How to Video like a LinkedIn Ninja - and did video really kill the LinkedIn star?
When I first started videoing, I was 🤮 dreadful.
Not just a little bit awful; I was truly catastrophic.
So much so that -
I'd do 10–20 takes to get one short clip
I'd be umming, ahhing and stumbling over words that normally came easily plus
I'd often forget my place right at the killer point and have to start again.
Most of those initial clips never saw the light of day! And here's hoping they never will 🤣😂🤭
So, how did so many other people look so good, so fast? I couldn’t work it out and this kept me second guessing myself.
When LinkedIn launched video, it seemed like everyone jumped on the band wagon, and with recent technology advancements, video is far easier and quicker to produce than writing a blog.
According to research, on average, users spend around 5–6 hours consuming video content daily (yes, you read that right). Plus this figure is only set to increase, rapidly, as we become more time poor, consuming content between the cracks of our professional and personal lives.
So what happened? What did I learn that made it easier and helped me get better?

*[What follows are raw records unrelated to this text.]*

-- ==== Sys2Proof/Machine/Mantel.lean ====
section
/-! DEFINITION. Mantel's commands (10): migrations, regions, quotas, remote write failures, spare rows and banks. -/

namespace Sys2Proof.Machine

/-! ### Migrations (R323–R325) -/

/-- A Migrate request. -/
structure MigrateReq where
  instr : Nat
  dest : Nat
  region : Nat
  deriving DecidableEq, Repr

/-- The fields of a Migrate request of 8 bytes; none where a reserved field is set. -/
def readMigrate (data : Bytes) : Option MigrateReq :=
  let i := leAt data 0 2
  if i < 16384 && zeroAt data 4 4 then some { instr := i, dest := (byteAt data 2).toNat, region := (byteAt data 3).toNat } else none

/-- Room at the destination of a migration. -/
def migrateRoom (s : State) (c : Nat) (r : MigrateReq) : Option Nat :=
  let n := ctxCacheBytes s c
  if r.dest = 1 then fitLocal s c n else fitRegion s (regionAt s r.region) n

/-- Whether the values of a Migrate request lie in their ranges (R323). REGION counts for DEST 2 alone. -/
def migrateInRange (s : State) (c : Nat) (r : MigrateReq) : Bool :=
  inInstruments s c r.instr && (r.dest = 1 || r.dest = 2) && r.dest ≠ (dirAt s r.instr).pl
    && (if r.dest = 2 then
        let v := regionAt s r.region
        r.region < 64 && regionV v && regionState v = 0 && regionCtx v = c
      else true)

/-- Migrations in progress in the block: those whose MIG is set. -/
def migrations (s : State) : Nat := (s.store.migs.filter fun x => x.2.isSome).length

/-! #### The transfer of a cache (R323) -/

/-- Every position of a ring. -/
def ringPositions (m : OpalImage) : List Nat := List.range (ringLen m)

/-- Positions of the events from `sc` up to `next`, at most the whole ring (R323). -/
def eventPositions (m : OpalImage) (sc next : BitVec 32) : List Nat :=
  let n := (next - sc).toNat
  if ringLen m ≤ n then ringPositions m else (List.range n).map fun k => (sc.toNat + k) % ringLen m

/-- The bytes of the row of layer `l` at a position of a cache. -/
def cacheRow (m : OpalImage) (x : Cache) (l p : Nat) : Bytes := padTo (rowBytes m) (rowData (tabGet noRow x.rows (l * ringLen m + p)))

/-- Writes the header and the rows of some positions of a cache to a place in the remote window, `why` naming each piece by its
position, none for the header, and its address. -/
def windowCopy (s : State) (tag : BitVec 14) (region : BitVec 6) (a : Nat) (m : OpalImage) (x : Cache) (ps : List Nat)
    (why : Option Nat → Nat → Purpose) : State :=
  let s := (List.range m.nlayer).foldl (fun s l => ps.foldl (fun s p =>
    windowWrite s tag region (a + rowOffset m l p) (cacheRow m x l p) (why (some p))) s) s
  windowWrite s tag region a (headerBytes x) (why none)

/-- Reads the header and the rows of some positions of a remote cache. -/
def windowFetch (s : State) (tag : BitVec 14) (region : BitVec 6) (a : Nat) (m : OpalImage) (ps : List Nat)
    (why : Option Nat → Nat → Purpose) : State :=
  let s := (List.range m.nlayer).foldl (fun s l => ps.foldl (fun s p =>
    windowRead s tag region (a + rowOffset m l p) (rowBytes m) (why (some p))) s) s
  windowRead s tag region a 256 (why none)

/-- The requests that carry the header and the rows of some positions from a migration's source to its destination: reads of a
remote source, and writes to a remote destination. What is written to local space reads as written. -/
def carry (s : State) (i : Nat) (g : Migration) (ps : List Nat) : State :=
  match modelOf s g.ctx with
  | none => s
  | some m =>
    let d := dirAt s i
    let tag := ctxTag s g.ctx
    let s := if d.pl = 2 then windowFetch s tag d.region d.addr.toNat m ps (.migrate i) else s
    if d.pl ≠ 1 && d.pl ≠ 2 then s
    else if g.dest = 2 then windowCopy s tag g.region g.addr.toNat m (cacheAt s i) ps (.migrate i)
    else writeLines s g.addr.toNat (cacheBytes m)

/-- Whether a request of an instrument's migration is still to be answered. -/
def carrying (s : State) (i : Nat) : Bool :=
  (openReqs s).any fun q => match q.purpose with | .migrate j _ _ => j = i | _ => false

/-- What the banks report of the lines of a local source that were carried (R318): the positions with a row that could not be read
do not reach the destination, and a header that could not be read does not either. The spec gives such rows no rule: they are
left out as R331 has it for a relayout (DESIGN CHOICE, notes/assumptions/48). -/
def noteCarried (s : State) (i : Nat) (g : Migration) (ps : List Nat) (f : LineFaults) : Migration × State :=
  match modelOf s g.ctx with
  | none => (g, s)
  | some m =>
    if (dirAt s i).pl ≠ 1 then (g, s)
    else
      let rows := (List.range m.nlayer).flatMap fun l => ps.map (l, ·)
      let (hit, s) := readLocal s i m rows f
      let lost := ps.filter fun p => (List.range m.nlayer).any fun l => hit.any fun n => rowTouches m n (l, p)
      ({ g with bad := (g.bad ++ lost).eraseDups, badHeader := g.badHeader || hit.any (· < 4) }, s)

/-- A request of a migration ends with an error, or never (R317, R318): a failed write counts as R317 says, a failed read is an
uncorrectable line, and what it carried does not reach the destination. After the switch a failed write is one of the cache. -/
def carryFault (s : State) (i : Nat) (pos : Option Nat) (addr : Nat) (write : Bool) : State :=
  match migAt s i, ownerOf s i with
  | some g, some c =>
    let s := if write then sootCtx (bump32 s (cb c 6) 0x0D) c 0x2701 (i + (if pos.isNone then 65536 else 0)) addr else bump s 0x2700 6
    setMig s i (some (match pos with
      | some p => { g with bad := if g.bad.contains p then g.bad else g.bad ++ [p] }
      | none => { g with badHeader := true }))
  | none, _ => if write then remoteWriteFail s i pos addr else s
  | some _, none => s

/-- A copy phase starts: the header and every row go to the destination (R323). -/
def copyPhase (s : State) (i : Nat) (g : Migration) : State :=
  match modelOf s g.ctx with
  | none => s
  | some m => carry s i g (ringPositions m)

Learning #1 - Stop trying to prove myself. I was trying to be too intellectual. This came from that deep seated worry that I'm not really good enough. I'm not unusual. Research and anecdotal evidence says that when women start their self-promotion game, we often try and over prove ourselves. Unfortunately, this came through on camera with me packing too much information in and using language that was far too academic. But once I pulled on my big girl pants, and dosed myself with a shot of confidence, I naturally did better ... and it shows.
Learning #2 - Stop trying to be perfect yet expect progress. I learned to give myself permission to be bad at the start and to respect the journey. Some things fall into place much easier with less of a learning curve but maybe not video. Just like learning to do a headstand, you wouldn’t expect to do one in your first yoga class.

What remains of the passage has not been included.